Book Sixteen: Friends, Lovers, Chocolate

Friends, Lovers, Chocolate, Alexander McCall Smith



I just can't seem to help myself. I didn't mean to come back to McCall Smith so soon, but I really wanted to go back into his little world of Isabel Dalhousie and Edinburgh and these low-stakes mysteries. This was enjoyable enough, but something--something that I just can't put my finger on--is lacking in these books. Maybe it's that the mysteries aren't quite mysteries. Really, the satisfying thing is the characters and the setting and the dialogue. I can picture these books as episodes of a television show, something akin to "Murder She Wrote," which, p.s., I totally loved way back when.

I swear, after this, I'm moving on to some more substantial books. Soon.

Book Fifteen: The Gun Seller

The Gun Seller, Hugh Laurie



Is there nothing that Hugh Laurie can't do? He acts, he's funny, he's serious, he plays the piano... and he writes novels, too! Chris has had this book lying around forever, and about once a year or so he mentions how great it is, so after reading a Scottish mystery it seemed like a good time to read a British spy novel. Though, this one is meant to a be a sort of spoof. And it is unbelievably funny... though by the end it seemed to take itself more seriously than it started out doing, and I wondered how much of a spoof it really was. Then again, are spy novels ever really that serious to begin with?
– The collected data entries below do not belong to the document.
-- ==== Sys2Proof/Machine/Operands.lean ====
section
/-! DEFINITION. Operand forms: how a product names its operands, how the damper reads them strip by strip, and the
arithmetic of one lane in each product class (02 R48, R51 to R54, R70 to R78; 03 R81 to R94; 04 R125 to R128). -/

namespace Sys2Proof.Machine

/-- One operand of a product as the damper sees it. `t`: stored transposed (TA or TB). -/
structure Operand where
  fb : FBlock
  isB : Bool
  t : Bool
  base : Nat
  pitch : Nat

/-- Whether the stored rows are indexed by k. -/
def Operand.rowIsK (o : Operand) : Bool := o.isB != o.t
def Operand.w (o : Operand) : Nat := elemBytes o.fb.elem
/-- Device address of the element of row or column r at depth k. -/
def Operand.addr (o : Operand) (r k : Nat) : Nat :=
  if o.rowIsK then o.base + k * o.pitch + r * o.w else o.base + r * o.pitch + k * o.w
/-- R60: the grid cell of element (r, k). -/
def Operand.cell (o : Operand) (r k : Nat) : Nat × Nat :=
  if o.isB then o.fb.cell .b k r else o.fb.cell .a r k
/-- R60, R128: device address of a grid cell. -/
def Operand.cellAddr (o : Operand) (c : Nat × Nat) : Nat :=
  if o.t then o.fb.base + c.2 * o.fb.pitch + c.1 else o.fb.base + c.1 * o.fb.pitch + c.2
/-- Columns of the stored scale grid (R58, R128). -/
def Operand.gridCols (o : Operand) (n k : Nat) : Nat :=
  let g := if o.isB then o.fb.grid .b k n else o.fb.grid .a n k
  if o.t then g.1 else g.2

/-- R51: the class of a pair of format blocks; none: not allowed. -/
def pclass (a b : FBlock) : Option PClass :=
  let sh (c : Nat) : Bool := decide (2 ≤ c) && decide (c ≤ 5)
  let it (c : Nat) : Bool := c == 6 || c == 7
  let lg (c : Nat) : Bool := c == 10 || c == 11
  let fx (c : Nat) : Bool := c == 8 || c == 9
  if sh a.elem && sh b.elem then some .short
  else if it a.elem && it b.elem then some (if a.scale = 0 ∧ b.scale = 0 then .intU else .intS)
  else if lg a.elem && lg b.elem then some .lns
  else if a.elem == 0 && b.elem == 0 then some .fp64
  else if a.elem == 1 && b.elem == 1 then some .fp32
  else if fx a.elem && fx b.elem then some .fixed
  else none

/-- R70: the slice pairs of a class, in order; one pass outside slice mode. -/
def slicePairs : PClass → List (Nat × Nat)
  | .fp64 => [(0, 0), (0, 1), (1, 0), (0, 2), (1, 1), (2, 0), (0, 3), (1, 2), (2, 1), (3, 0)]
  | .fp32 => [(0, 0), (0, 1), (1, 0)]
  | .fixed => [(0, 0), (0, 1), (1, 0), (1, 1)]
  | _ => [(0, 0)]
/-- R70: passes per K-step. -/
def PClass.passes (c : PClass) : Nat := (slicePairs c).length
/-- FP64 and FP32 slice mode: the modes with K-blocks (R71). -/
def PClass.blocked (c : PClass) : Bool := c == .fp64 || c == .fp32
/-- The slice modes. -/
def PClass.slice (c : PClass) : Bool := c.blocked || c == .fixed

/-- R126: values of K in one damper block, whose rows of M or N take 512 bytes each. -/
def Operand.blockLen (o : Operand) : Nat := 512 / o.w
/-- R127: values of K in one strip, 64 bytes of each row of the block whatever the storage orientation. -/
def Operand.stripLen (o : Operand) : Nat := 64 / o.w

/-- Splits bytes into element codes of width w. -/
def splitCodes (w : Nat) (bs : List Byte) : Nat → List Nat
  | 0 => []
  | n + 1 => leNat (bs.take w) :: splitCodes w (bs.drop w) n

/-- What a load of the damper gives. -/
structure Load where
  codes : Sparse Nat
  bad : Option (Nat × Nat)
  st : State

/-- R127: reads the strip at depth k0 into a block that begins at b0: codes by r * 512 + (k - b0) for rows r0 .. r0 + cnt - 1. -/
def Operand.loadStrip (o : Operand) (l0 : Load) (b0 r0 cnt k0 len : Nat) : Load :=
  if o.rowIsK then
    (List.range len).foldl (fun (l : Load) j =>
      let r := l.st.read (o.addr r0 (k0 + j)) (cnt * o.w)
      let cs := splitCodes o.w r.bytes cnt
      ⟨(cs.zipIdx).foldl (fun m (v, i) => Sparse.write m 0 (i * 512 + (k0 + j - b0)) v) l.codes, firstBad l.bad r.bad, r.st⟩) l0
  else
    (List.range cnt).foldl (fun (l : Load) i =>
      let r := l.st.read (o.addr (r0 + i) k0) (len * o.w)
      let cs := splitCodes o.w r.bytes len
      ⟨(cs.zipIdx).foldl (fun m (v, j) => Sparse.write m 0 (i * 512 + (k0 + j - b0)) v) l.codes, firstBad l.bad r.bad, r.st⟩) l0

/-- Reads the scale bytes of that strip: by cell row * 2^32 + cell column. -/
def Operand.loadScales (o : Operand) (l0 : Load) (r0 cnt k0 len : Nat) : Load :=
  if o.fb.scale = 0 ∨ cnt = 0 ∨ len = 0 then l0
  else
    let c0 := o.cell r0 k0
    let c1 := o.cell (r0 + cnt - 1) (k0 + len - 1)
    (List.range (c1.1 + 1 - c0.1)).foldl (fun (l : Load) i =>
      (List.range (c1.2 + 1 - c0.2)).foldl (fun (l : Load) j =>
        let c := (c0.1 + i, c0.2 + j)
        let r := l.st.read (o.cellAddr c) 1
        ⟨Sparse.write l.codes 0 (c.1 * 2 ^ 32 + c.2) (leNat r.bytes), firstBad l.bad r.bad, r.st⟩) l) l0

/-- The present bank of an operand. -/
def BankPair.now (p : BankPair) : Bank := if p.cur then p.odd else p.even
/-- Replaces the present bank. -/
def BankPair.put (p : BankPair) (b : Bank) : BankPair := if p.cur then { p with odd := b } else { p with even := b }

/-- What filling the present bank gives. -/
structure Fill where
  banks : BankPair
  bad : Option (Nat × Nat)
  st : State

/-- R126, R127: at the first wave of a damper block the other bank takes its place, and the strips of the block that the
wave at depth k needs are in place, in ascending order. In FP64 and FP32 slice mode a wave needs its whole K-block (R93). -/
def Operand.fill (o : Operand) (s : State) (c : PClass) (kk r0 cnt k : Nat) (start : Bool) (p : BankPair) : Fill :=
  let p1 : BankPair :=
    if start && k % o.blockLen == 0 then
      let q : BankPair := { p with cur := !p.cur }
      q.put { Bank.empty with k0 := k }
    else p
  let b := p1.now
  let top := if c.blocked then min (k / 32 * 32 + 31) (kk - 1) else k
  let want := (top - b.k0) / o.stripLen + 1
  let l0 : Load × Load := (⟨b.codes, none, s⟩, ⟨b.scales, none, s⟩)
  let l := (List.range (want - b.strips)).foldl (fun (l : Load × Load) i =>
    let k1 := b.k0 + (b.strips + i) * o.stripLen
    let n := min o.stripLen (kk - k1)
    let l1 := o.loadStrip { l.1 with st := l.2.st } b.k0 r0 cnt k1 n
    (l1, o.loadScales { l.2 with st := l1.st } r0 cnt k1 n)) l0
  ⟨p1.put { b with strips := max b.strips want, codes := l.1.codes, scales := l.2.codes }, firstBad l.1.bad l.2.bad, l.2.st⟩

/-- The code of element (r0 + i, j) of a block, counted from its first k. -/
def codeIn (m : Sparse Nat) (i j : Nat) : Nat := m.look 0 (i * 512 + j)
/-- The code of row or column i of a tile at depth k in a bank. -/
def Bank.code (b : Bank) (i k : Nat) : Nat := codeIn b.codes i (k - b.k0)
/-- The scale byte of element (r, k) in a loaded scale store. -/
def Operand.scaleIn (o : Operand) (m : Sparse Nat) (r k : Nat) : Nat :=
  let c := o.cell r k
  m.look 0 (c.1 * 2 ^ 32 + c.2)

/-- R71: the block exponent of a row or column: the exponent of its largest finite magnitude, 0 when all are zero. -/
def blockExp (xs : List FV) : Int :=
  match xs.foldl maxMag none with
  | some b => if b.isZero then 0 else b.log2Floor
  | none => 0

/-- R72: digit i of the balanced recoding of an aligned value. -/
def digit64 (v : Int) (i : Nat) : Int :=
  let cut (v : Int) : Int × Int :=
    let t := v % 65536
    let t := if 32768 ≤ t then t - 65536 else t
    (t, (v - t) / 65536)
  let (d3, v2) := cut v
  let (d2, v1) := cut v2
  let (d1, v0) := cut v1
  match i with
  | 0 => v0 | 1 => d1 | 2 => d2 | _ => d3

/-- R72 to R74: slice i of a value in a class; `e` is the block exponent, `x` the stored integer in fixed-point mode. -/
def sliceOf (c : PClass) (e : Int) (x : FV) (i : Nat) : Int :=
  match x with
  | .fin s m ex =>
    match c with
    | .fp64 => digit64 (let v : Int := shiftI m (ex + 62 - e); if s then -v else v) i
    | _ =>
      let a := if c == .fp32 then shiftI m (ex + 31 - e) else shiftI m ex
      let d : Int := if i = 0 then (a / 65536 : Nat) else (a % 65536 : Nat)
      if s then -d else d
  | _ => 0

/-- R72, R73, R75: the weight, in accumulator units, of a slice pair. -/
def pairShift (c : PClass) (i j : Nat) : Nat :=
  match c with
  | .fp64 => 16 * (3 - (i + j))
  | .fp32 => 16 * (1 - (i + j))
  | _ => 16 * (2 - (i + j))
/-- R75: the exponent of the accumulator unit above eA + eB. -/
def accUnit (c : PClass) : Int := if c == .fp64 then -76 else -46
/-- The target format of a blocked class. -/
def blockFmt (c : PClass) : FFmt := if c == .fp64 then fmt64 else fmt32

/-- An empty accumulator buffer. -/
def Lane.zero : Lane := { big := 0, small := 0, ovf := false, sat := false }

/-- R53, R54: adds a product, already rounded to binary32, to a binary32 running sum. -/
def Lane.add32 (l : Lane) (p : FV) (finiteOps : Bool) : Lane :=
  let acc := val32 l.small.toNat
  let sum := fmt32.add acc p
  let newInf : Bool := finiteOps && acc.isFin && sum.isInf
  { l with small := BitVec.ofNat 64 (fmt32.encode sum), ovf := l.ovf || newInf }

/-- Whether a K-run of the scaled-integer class ends after k (R92). -/
def runEnds (f : FBlock) (k : Nat) : Bool :=
  f.scale != 0 && (match f.sdir with
    | 0 => (k + 1) % f.blockLen == 0
    | 2 => (k + 1) % 16 == 0
    | _ => true)

/-- One wave in a lane outside slice mode: codes and scale bytes of both elements, the binades `sh` that a re-run takes
from A (R112), and whether the K-run ends after this k. -/
def Lane.step (l : Lane) (c : PClass) (fa fb : FBlock) (ca sa cb sb sh : Nat) (close : Bool) : Lane :=
  match c with
  | .short =>
    let a := (decodeScaled fa ca sa).scale2 (-(sh : Int))
    let b := decodeScaled fb cb sb
    l.add32 (fmt32.mul a b) (a.isFin && b.isFin)
  | .lns =>
    let za := scaleValue fa.scale sa
    let zb := scaleValue fb.scale sb
    match lnsParts fa.elem ca, lnsParts fb.elem cb with
    | some (s1, l1), some (s2, l2) =>
      if za.isNan || zb.isNan then l.add32 .nan false
      else
        match l1, l2 with
        | some x, some y =>
          let p := lnsValue (s1 != s2) (x + y)
          let q := fmt32.round ((((p.mul za).mul zb).scale2 (fa.texp + fb.texp)).scale2 (-(sh : Int)))
          l.add32 q true
        | _, _ => l
    | _, _ => l.add32 .nan false
  | .intU =>
    if l.sat then l
    else
      let sum := l.big.toInt + toSigned (8 * elemBytes fa.elem) ca * toSigned (8 * elemBytes fb.elem) cb
      let lim := clampI (-(2 ^ 47)) (2 ^ 47 - 1) sum
      { l with big := BitVec.ofInt 104 lim, sat := decide (lim ≠ sum) }
  | .intS =>
    let sum := l.big.toInt + toSigned (8 * elemBytes fa.elem) ca * toSigned (8 * elemBytes fb.elem) cb
    if close then
      let x := (((FV.ofInt sum).mul (scaleValue fa.scale sa)).mul (scaleValue fb.scale sb)).scale2 (fa.texp + fb.texp - (sh : Int))
      ({ l with big := 0 }).add32 (fmt32.round x) x.isFin
    else { l with big := BitVec.ofInt 104 sum }
  | _ => l

/-- One pass of a slice mode in a lane. -/
def Lane.pass (l : Lane) (c : PClass) (ij : Nat × Nat) (ea eb : Int) (a b : FV) : Lane :=
  let d := sliceOf c ea a ij.1 * sliceOf c eb b ij.2
  { l with big := BitVec.ofInt 104 (l.big.toInt + d * (2 ^ pairShift c ij.1 ij.2 : Nat)) }
/-- R76, R78, R93: the close of a K-block: the block sum is rounded once and joins the running sum. `first`: the first
K-block. `bad`: the A row or the B column holds a NaN or an infinity. -/
def Lane.closeBlock (l : Lane) (c : PClass) (ea eb : Int) (bad first : Bool) : Lane :=
  let f := blockFmt c
  let r : FV := if bad then .nan else f.round ((FV.ofInt l.big.toInt).scale2 (ea + eb + accUnit c))
  let acc := f.decode l.small.toNat
  let sum := if first then r else f.add acc r
  let o := l.ovf || (!bad && r.isInf) || (!first && acc.isFin && r.isFin && sum.isInf)
  { l with big := 0, small := BitVec.ofNat 64 (f.encode sum), ovf := o }

/-- R71 to R78 at once: the FP32 slice-mode sum of a row and a column of decoded values, for the watch's recheck (R161).
Answers the running sum. -/
def dot32 (as bs : List FV) : FV :=
  let n := as.length
  (List.range (ceilDiv n 32)).foldl (fun acc b =>
    let xs := (as.drop (32 * b)).take 32
    let ys := (bs.drop (32 * b)).take 32
    let ea := blockExp xs
    let eb := blockExp ys
    let bad := xs.any (fun x => !x.isFin) || ys.any (fun y => !y.isFin)
    let sum := (xs.zip ys).foldl (fun (t : Int) (x, y) =>
      (slicePairs .fp32).foldl (fun t ij => t + sliceOf .fp32 ea x ij.1 * sliceOf .fp32 eb y ij.2 * (2 ^ pairShift .fp32 ij.1 ij.2 : Nat)) t) 0
    let r : FV := if bad then .nan else fmt32.round ((FV.ofInt sum).scale2 (ea + eb + accUnit .fp32))
    if b = 0 then r else fmt32.add acc r) FV.zero

end Sys2Proof.Machine
end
I hear that Hugh Laurie has written the screenplay for this, and as I read the book I could totally picture the movie in my head, with Hugh Laurie starring as Thomas Lang, the hero, of course. I suspect that he, too, pictured himself as the star, what with the motorcycle riding and dry wit and all that. Whoever stars, I look forward to seeing the movie, if it's ever made. The terrorist stuff might be a bit too much nowadays, but I think it might ok if done right.